#### Work instruction
Look through the data below and extract, unchanged, the lines from the one that contains "decide (s.segHome 1025" to the one that contains "s => s.mem.scr.wf", both included.

########

/-! ### Witnesses: segments -/

/-- A COLD segment of 4 KiB. -/
def cold : DirEntry :=
  { slot := 0, state := 0, ty := 1, pin := false, size := 1, owners := [], press := 0, noted := false, home := 2, hsel := 0, back := 0, acks := [] }
/-- The home of segment 1025 with an entry. -/
def homed (e : DirEntry) (a : Arg) (f : Travel → Travel) : State :=
  arriving 0 [] { a with seg := 1025 } fun v => f { v with dir := [(1025, e)] }
/-- The copy of segment 1025 at tile 0. -/
def copy1 (ready : Bool) : SegCopy := ⟨1025, 0x6000, 1, ready, false, 0, false⟩
/-- Of die 0 only tile 0 may take segments. -/
def only0 (s : State) : State := { s with tiles := s.tiles ++ (List.range 255).map fun t => (t + 1, { Tile.init with stopped := true }) }
/-- A message of the home of segment 1025 and an entry: does it meet a condition? -/
def atHome (e : DirEntry) (a : Arg) (f : Travel → Travel) (p : State → Bool) : Bool :=
  let s := homed e a f
  decide (s.segHome 1025 = 0) && decide (s.dirEntry? 1025 = some e) && p s
/-- Tile 0 with an area of 24 units, filled by a copy of segment 9. -/
def areaFull (e : DirEntry) : State :=
  let s := homed e { tile := 0 } fun v => { v with segs := [⟨9, 0x6000, 96, true, false, 0, false⟩] }
  only0 { s with tiles := s.tiles.map fun (p : Nat × Tile) => (p.1, { p.2 with segU := 24 }) }
theorem test_meets_SegmentRouting : (homed cold { tile := 1 } id).segHome 1025 ≠ 1 ∧
    (let a : Arg := { tile := 0, ok := true, words := [1, 2, 1, 1, 1, 0], ctx := 3 }
     a.ok = true ∧ a.words = 1#32 :: 2#32 :: 1#32 :: 1#32 :: 1#32 :: [0#32] ∧ [0#32].take 1 ≠ [] ∧ (2#32).toNat ≠ 4 ∧ (2#32).toNat ≠ 5 ∧
     a.ctx ≠ noCtx) ∧
    (let s := arriving 0 [] { tile := 0, packet := bound, seg := 1025 } id
     s.indexLive s.arg.packet.lidx = true ∧ s.arg.packet.dest = s.arg.seg ∧ s.dirEntry? 1025 = none) ∧
    (atHome cold { tile := 0, packet := bound } id fun s => let x := s.tile 0
      s.indexLive s.arg.packet.lidx && s.arg.packet.dkind && x.trav.segs.isEmpty && (x.share? 0).isSome && x.trav.inbox.isEmpty &&
      x.trav.layby.isEmpty && decide (0 < x.inboxCap) &&
      (s.pending ++ s.timers.map (·.2)).all fun v => decide (v.what ≠ .pageIn ∧ v.what ≠ .pageInRetry)) = true ∧
    (∀ o ∈ [0, 1], (atHome { cold with state := 2, owners := [o] } { tile := 0, packet := bound } id fun s =>
      decide ([o][ownerIdx s.arg.packet.thread 1]? = some o) && s.tileThere o) = true) := by decide +kernel
theorem test_meets_PageIns : (areaFull { cold with size := 80 }).chooseOwner 80 0 [] = some (0, true) ∧
    { homed cold { tile := 0 } id with dies := [] }.chooseOwner 1 0 [] = none ∧
    (atHome cold { tile := 0 } id fun s => decide ((only0 s).chooseOwner cold.size 0 [] = some (0, false))) = true ∧
    (∀ st ∈ [1, 4], let e := { cold with state := st, owners := [0] }
      (atHome e { tile := 0 } (fun v => { v with segs := [copy1 false] }) fun s => (s.fillCopy 0 1025 e).1) = true ∧
      (atHome e { tile := 0 } id fun s => !(s.fillCopy 0 1025 e).1) = true) ∧
    (let e := { cold with state := 3, owners := [1, 0] }
     (atHome e { tile := 0 } (fun v => { v with segs := [copy1 false] }) fun s => s.mem.scr.wf && (s.fillCopy 0 1025 e).1) = true ∧
     (atHome e { tile := 0 } id fun s => !(s.fillCopy 0 1025 e).1) = true ∧ e.owners.getLast? = some 0) := by decide +kernel
theorem test_meets_PressureAndEviction : (let e := { cold with state := 2, owners := [1], press := 15, noted := true }
      (atHome e { tile := 0 } id fun s => decide ((s.tile 0).trav.dir = [(1025, e)]) && decide ((only0 s).chooseOwner e.size 0 e.owners = some (0, false))) = true ∧
      16 ≤ min 63 (e.press + 1) ∧ e.owners.length < 4) ∧
    (let s := arriving 0 [] { tile := 0, seg := 1025 } fun v => { v with segs := [copy1 true] }
     s.arg.ok = false ∧ (s.tile 0).evictable = [copy1 true] ∧ (copy1 true).seg = s.arg.seg ∧ s.arg.val = 0) ∧
    (∀ n ∈ [[], [0]], (atHome { cold with state := 2, owners := [0], acks := n } { tile := 0, ok := true, who := (0, 0) } id fun s =>
      decide (s.arg.who.1 ∈ [0])) = true) ∧
    (atHome { cold with state := 2, owners := [1] } { tile := 0, ok := true, who := (0, 0) } id fun s => decide (s.arg.who.1 ∉ [1])) = true ∧
    (atHome { cold with state := 4, acks := [3] } { tile := 0, ok := true, who := (3, 0) } id fun s => !s.arg.last && [3].all (· == s.arg.who.1)) = true ∧
    routeOf [1#32, 4#32, 0#32, 1#32, 0#32] = none ∧ ([1#32, 2#32, 0#32, 1#32, 1#32, 5#32] : List Word).getD 1 0#32 ≠ 4#32 ∧
    (([1#32, 2#32, 0#32, 1#32, 1#32, 5#32] : List Word).drop 5).all (fun o => o.toNat != 0) = true ∧
    (atHome { cold with state := 4, owners := [0] } { tile := 0 } id fun s => !(s.tile 0).bound 1025) = true := by decide +kernel
/-- Context 3 of tile 0 in an SVC whose arguments are s1, s2 and x4, with a table of address space a whose GLOBAL page of 2 MiB is at 0. -/
def calling (asid : Nat) (l : FMap Word) (f : Tile → Tile) : State :=
  let s := ev (wave []) { tile := 0, ctx := 3 }
  let s := { s with tiles := s.tiles.map fun (p : Nat × Tile) => (p.1, f (p.2.setCtx 3 { ctx l with status := .trapped })),
                    queues := [(0, { Queue.init with asid := asid })],
                    dies := s.dies.map fun (p : Nat × Die) => (p.1, { p.2 with bar0 := { p.2.bar0 with asroot := [(asid, 0x10101#64)] } }) }
  s.updMem fun m => { m with hbm := m.hbm.writeN (16 * chanSpan) 8 0x101203 }
theorem test_meets_SupervisorFunctions : ((calling 0 [] id).ctx 0 3).status = .trapped ∧ ((calling 0 [] id).ctx 0 3).mst = false ∧
    ((calling 0 [] id).ctx 0 3).deferred = [] ∧ ((calling 0 [] id).ctx 0 3).rep = none ∧ ((calling 0 [] id).ctx 0 3).ring = [] ∧ (calling 0 [] id).asidOf 0 = 0 ∧ (calling 1 [] id).asidOf 0 ≠ 0 ∧
    (let k := fun (s : State) => s.ctx 0 3
     let s := calling 0 [(1, 1025), (2, 0x100)] id
     ((k s).raw 1).toNat = 1025 ∧ ((k s).raw 2).toNat / 256 % 256 = 1 ∧ s.dirEntry? 1025 = none ∧ s.segHome 1025 = 0 ∧
     (s.tile 0).trav.dir.length < 512 ∧ (k (calling 0 [(1, 0x1000000)] id)).raw 1 ≠ 0) ∧
    (let s := calling 0 [(1, 1025)] fun x => { x with trav := { x.trav with dir := [(1025, cold)] } }
     s.dirEntry? 1025 = some cold ∧ cold.acks = []) ∧
    (let s := calling 0 [(1, 2 + 32 * 24)] id; let n := ((s.ctx 0 3).raw 1).toNat
     n / 4 % 8 = 0 ∧ n / 2 ^ 10 = 0 ∧ n / 32 % 32 ≤ 24) ∧
    (let s := calling 0 [] fun x => { x with scrset := some (2, 3) }
     (s.tile 0).scrset = some (2, 3) ∧ (s.tile 0).shares = [] ∧ (s.tile 0).trav.inbox = [] ∧ (s.tile 0).trav.segs = []) ∧
    (let s := arriving 0 [] { tile := 0, val := 1 } id
     s.arg.tile ≠ s.arg.val ∧ s.dieUp (dieOf 0) = true ∧ s.exch = [] ∧ (s.tile 1).isFree = true ∧ (s.tile 1).signposts.length < 16) ∧
    (let s := calling 0 [] fun x => { x with signposts := [(1, 0, 0)] }
     (∃ p ∈ (s.tile 0).signposts, p.1 = 1) ∧ ∀ m ∈ s.msgs, m.dst ≠ .tile 1) := by decide +kernel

########

#### Exercise output
  decide (s.segHome 1025 = 0) && decide (s.dirEntry? 1025 = some e) && p s
/-- Tile 0 with an area of 24 units, filled by a copy of segment 9. -/
def areaFull (e : DirEntry) : State :=
  let s := homed e { tile := 0 } fun v => { v with segs := [⟨9, 0x6000, 96, true, false, 0, false⟩] }
  only0 { s with tiles := s.tiles.map fun (p : Nat × Tile) => (p.1, { p.2 with segU := 24 }) }
theorem test_meets_SegmentRouting : (homed cold { tile := 1 } id).segHome 1025 ≠ 1 ∧
    (let a : Arg := { tile := 0, ok := true, words := [1, 2, 1, 1, 1, 0], ctx := 3 }
     a.ok = true ∧ a.words = 1#32 :: 2#32 :: 1#32 :: 1#32 :: 1#32 :: [0#32] ∧ [0#32].take 1 ≠ [] ∧ (2#32).toNat ≠ 4 ∧ (2#32).toNat ≠ 5 ∧
     a.ctx ≠ noCtx) ∧
    (let s := arriving 0 [] { tile := 0, packet := bound, seg := 1025 } id
     s.indexLive s.arg.packet.lidx = true ∧ s.arg.packet.dest = s.arg.seg ∧ s.dirEntry? 1025 = none) ∧
    (atHome cold { tile := 0, packet := bound } id fun s => let x := s.tile 0
      s.indexLive s.arg.packet.lidx && s.arg.packet.dkind && x.trav.segs.isEmpty && (x.share? 0).isSome && x.trav.inbox.isEmpty &&
      x.trav.layby.isEmpty && decide (0 < x.inboxCap) &&
      (s.pending ++ s.timers.map (·.2)).all fun v => decide (v.what ≠ .pageIn ∧ v.what ≠ .pageInRetry)) = true ∧
    (∀ o ∈ [0, 1], (atHome { cold with state := 2, owners := [o] } { tile := 0, packet := bound } id fun s =>
      decide ([o][ownerIdx s.arg.packet.thread 1]? = some o) && s.tileThere o) = true) := by decide +kernel
theorem test_meets_PageIns : (areaFull { cold with size := 80 }).chooseOwner 80 0 [] = some (0, true) ∧
    { homed cold { tile := 0 } id with dies := [] }.chooseOwner 1 0 [] = none ∧
    (atHome cold { tile := 0 } id fun s => decide ((only0 s).chooseOwner cold.size 0 [] = some (0, false))) = true ∧
    (∀ st ∈ [1, 4], let e := { cold with state := st, owners := [0] }
      (atHome e { tile := 0 } (fun v => { v with segs := [copy1 false] }) fun s => (s.fillCopy 0 1025 e).1) = true ∧
      (atHome e { tile := 0 } id fun s => !(s.fillCopy 0 1025 e).1) = true) ∧
    (let e := { cold with state := 3, owners := [1, 0] }
     (atHome e { tile := 0 } (fun v => { v with segs := [copy1 false] }) fun s => s.mem.scr.wf && (s.fillCopy 0 1025 e).1) = true ∧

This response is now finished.